§ **What the task asks**: Only some lines are wanted. Transcribe, exactly, the lines below from the line with "case' true => simp only [hch, if_true]" up to and including the line with "hpend, hmem, if_pos".

----- Provided data

/-- The ending step for a call whose end lets no restore of a break take place: what the channel map and the positions do,
then its record, its post and its incident, and last the judgement of overflow and the report (R99, R100). -/
theorem endCall_finishes_of {s t v : State} {r : Fin 64} {c d : Call} {cause : EndCause} (hr : s.call r = some c)
    (hc : c.corrupt = false) (hended : c.state ≠ .ended)
    (hfree : (if c.channel.isSome = true then freeCallChannel r else pure ()) (s.recordEnded r c cause) = .ok () t)
    (hpos : endPositions c cause t = .ok () v) (hd : v.call r = some d)
    (hdc : { d with parties := [], holder := none, corrupt := false } = c.endedBy cause)
    (hp : (v.post c.post).corrupt = false)
    (hstays : c.state.inSpeech → (v.post c.post).side = .far → ∀ w : State, w.engine = v.engine → w.segments = v.segments →
      farCallLeft (postSegment c.post) w = .ok () w)
    (hi : ∀ k x, v.incident k = some x → x.corrupt = false) :
    ∃ w, endCall r cause s = .ok () ((if c.state = .queued then w.judgeOverflow else w).reportCall r)
      ∧ v.FinishesRecord w r c cause (cause.releases c.state (v.post c.post).state) := by
  obtain ⟨v', hv'⟩ : ∃ v', v' = v.setCall r { d with parties := [], holder := none } := ⟨_, rfl⟩
  have hmod : v.modifyCall r (fun c => { c with parties := [], holder := none }) = v' := by
    simp only [State.modifyCall, hd, hv']
  have hrec : v' = { v with calls := { v.calls with records := put v.calls.records r (some (c.endedBy cause)) } } := by
    rw [← hdc]; exact hv'
  have hpost : v'.post c.post = v.post c.post := by rw [hrec]; rfl
  have hread := readPost_ok v' c.post (by rw [hpost]; exact hp)
  obtain ⟨x, hpend, hx, hxl, hxp⟩ := endPost_runs c (cause.releases c.state (v.post c.post).state) v'
    (by rw [hpost]; exact hp)
  obtain ⟨ps, ls, l, hxf⟩ := hx.frame
  obtain ⟨w, hmem, hw⟩ := memberEnded_sound c x (by rw [hxf, hrec]; exact hi)
  obtain ⟨k, l', hwf⟩ := hw.1
  have hfar (hcond : (c.state = .connecting ∨ c.state = .active ∨ c.state = .retrieving) ∧ (v'.post c.post).side = .far) :
      farCallLeft (postSegment c.post) (if c.state = .queued then w.judgeOverflow else w)
        = .ok () (if c.state = .queued then w.judgeOverflow else w) := by
    obtain ⟨hst, hside⟩ := hcond
    have hwaits : c.state ≠ .queued := by rcases hst with e | e | e <;> simp [e]
    rw [if_neg hwaits]
    exact hstays hst ((congrArg Post.side hpost).symm.trans hside) w (by rw [hwf, hxf, hrec]) (by rw [hwf, hxf, hrec])
  refine ⟨w, ?ends, ⟨ps, ls, k, l', by rw [hwf, hxf, hrec]⟩, ?post, ?lines, ?reports, fun p k => ?touches, ?incidents⟩
  case ends =>
    unfold endCall
    rw [withCall_ok s r c _ hr hc, if_neg hended]
    simp only [State.recordEnded] at hfree
    cases hch : c.channel.isSome
    case' false =>
      simp only [hch, Bool.false_eq_true, if_false, Op.pure_apply, EStateM.Result.ok.injEq, true_and] at hfree
    case' true => simp only [hch, if_true] at hfree
    all_goals
      rw [← hpost] at hpend
      simp only [Bool.false_eq_true, if_true, if_false, Op.bind_apply, Op.modify_apply, hfree, hpos, hmod, hread]
      cases hrel : cause.releases c.state (v'.post c.post).state
      case' false => simp only [hrel, Bool.false_eq_true, if_false, Op.pure_apply, EStateM.Result.ok.injEq, true_and] at hpend
      case' true => simp only [hrel, if_true] at hpend
      all_goals
        by_cases hcond : (c.state = .connecting ∨ c.state = .active ∨ c.state = .retrieving) ∧ (v'.post c.post).side = .far
        · simp only [Bool.false_eq_true, if_true, if_false, Op.bind_apply, Op.modify_apply, hpend, hmem, if_pos hcond,
            hfar hcond]
        · simp only [Bool.false_eq_true, if_true, if_false, Op.bind_apply, Op.modify_apply, hpend, hmem, if_neg hcond]
  case post => rw [hwf]; exact hxp.trans (by rw [hrec]; rfl)
  case lines =>
    refine State.LinesServe.trans (.of_lines (by rw [hrec])) (hxl.trans (.of_lines ?_))
    rw [hwf]
  case reports =>
    have hkeeps : v.KeepsReports v' := by rw [hrec]; exact .refl v
    exact hkeeps.trans (hx.reports.trans hw.2)
  case touches =>
    have hset := touchesOnly_setCall r p c.post k { d with parties := [], holder := none } v
    rw [← hv'] at hset
    exact (hset.trans (hx.touchesOnly r p k)).trans (hw.touchesOnly r p k)
  case incidents =>
    have hfirst : v.FadesIncidents x := .of_cluster (by rw [hxf, hrec])
    exact hfirst.trans (memberEnded_fades (by rw [hxf, hrec]; exact hi) hmem)

/-- The ending step where the post is on the NEAR side or its segment holds no break. -/
theorem endCall_finishes {s t v : State} {r : Fin 64} {c d : Call} {cause : EndCause} (hr : s.call r = some c)
    (hc : c.corrupt = false) (hended : c.state ≠ .ended)
    (hfree : (if c.channel.isSome = true then freeCallChannel r else pure ()) (s.recordEnded r c cause) = .ok () t)
    (hpos : endPositions c cause t = .ok () v) (hd : v.call r = some d)
    (hdc : { d with parties := [], holder := none, corrupt := false } = c.endedBy cause)
    (hp : (v.post c.post).corrupt = false)
    (hnear : c.state.inSpeech → (v.post c.post).side = .near ∨ v.broken (postSegment c.post) = none)
    (hi : ∀ k x, v.incident k = some x → x.corrupt = false) :
    ∃ w, endCall r cause s = .ok () ((if c.state = .queued then w.judgeOverflow else w).reportCall r)
      ∧ v.FinishesRecord w r c cause (cause.releases c.state (v.post c.post).state) := by
  refine endCall_finishes_of hr hc hended hfree hpos hd hdc hp (fun hst hside w _ hseg => ?_) hi
  have hunbroken : v.broken (postSegment c.post) = none :=
    (hnear hst).resolve_left fun e => Side.noConfusion (e.symm.trans hside)
  refine farCallLeft_unbroken ?_
  rw [← hunbroken, State.broken, State.broken, State.segment, State.segment, hseg]

/-! ### The end of a call, by the state it is in -/

/-- What the ending step leaves of an ended call, but for its positions and its channel: its record, its post, the queue,
overflow and the reports, and whatever it does not touch (R99, R100, R104). -/
structure State.EndsCall (s u : State) (r : Fin 64) (c : Call) (p : Fin 16) (k : Fin 32) (cause : EndCause) : Prop where
  frame : ∃ ps pos ls cl sp pa en cs rs d, u = { s with
    posts := ps, positions := pos, lines := ls, cluster := cl, speech := sp, path := pa, engine := en, calls := cs
    reports := { s.reports with list := rs }, dispatchDue := d }
  call : u.call r = some (c.endedBy cause)
  post : u.post c.post = s.postEnded c (cause.releases c.state (s.post c.post).state)
  lines : s.LinesServe u
  reported : u.Reported (.call r)
  reports : s.KeepsReports u
  queue : u.calls.queue = if c.state = .queued then s.calls.queue.erase r else s.calls.queue
  overflow : u.calls.overflow =
    if c.state = .queued then s.overflowAt (s.calls.queue.erase r).length else s.calls.overflow
  touches : s.TouchesOnly u r p c.post k

theorem recordEnded_touches (r : Fin 64) (p : Fin 16) (i : Fin 256) (k : Fin 32) (c : Call) (cause : EndCause) (s : State) :
    s.TouchesOnly (s.recordEnded r c cause) r p i k := by
  unfold State.recordEnded
  split
  · exact (touchesOnly_setCall r p i k _ s).trans (touchesOnly_leaveQueue r p i k r _)
  · exact touchesOnly_setCall r p i k _ s

theorem recordEnded_reports (r : Fin 64) (c : Call) (cause : EndCause) (s : State) :
    s.KeepsReports (s.recordEnded r c cause) := by
  have hset : s.KeepsReports (s.setCall r { c with state := .ended, endCause := some cause }) := fun _ h => h
  unfold State.recordEnded
  split
  · exact hset.trans (keepsReports_report .engine true false false _)
  · exact hset

/-- Overflow is judged by the flag and the two marks (R104). -/
theorem overflowAt_congr {s u : State} (hflag : u.calls.overflow = s.calls.overflow) (hanchor : u.path.anchor = s.path.anchor)
    (n : Nat) : u.overflowAt n = s.overflowAt n := by
  have hword (m : Fin 128) : u.parameter m = s.parameter m := by rw [State.parameter, State.anchorWord, hanchor]; rfl
  have hhigh : u.highMark = s.highMark := hword 42
  have hlow : u.lowMark = s.lowMark := by simp only [State.lowMark, hhigh, hword 43]
  rw [State.overflowAt, State.overflowAt, hflag, hhigh, hlow]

----------

§ **Task response**:
    case' true => simp only [hch, if_true] at hfree
    all_goals
      rw [← hpost] at hpend
      simp only [Bool.false_eq_true, if_true, if_false, Op.bind_apply, Op.modify_apply, hfree, hpos, hmod, hread]
      cases hrel : cause.releases c.state (v'.post c.post).state
      case' false => simp only [hrel, Bool.false_eq_true, if_false, Op.pure_apply, EStateM.Result.ok.injEq, true_and] at hpend
      case' true => simp only [hrel, if_true] at hpend
      all_goals
        by_cases hcond : (c.state = .connecting ∨ c.state = .active ∨ c.state = .retrieving) ∧ (v'.post c.post).side = .far
        · simp only [Bool.false_eq_true, if_true, if_false, Op.bind_apply, Op.modify_apply, hpend, hmem, if_pos hcond,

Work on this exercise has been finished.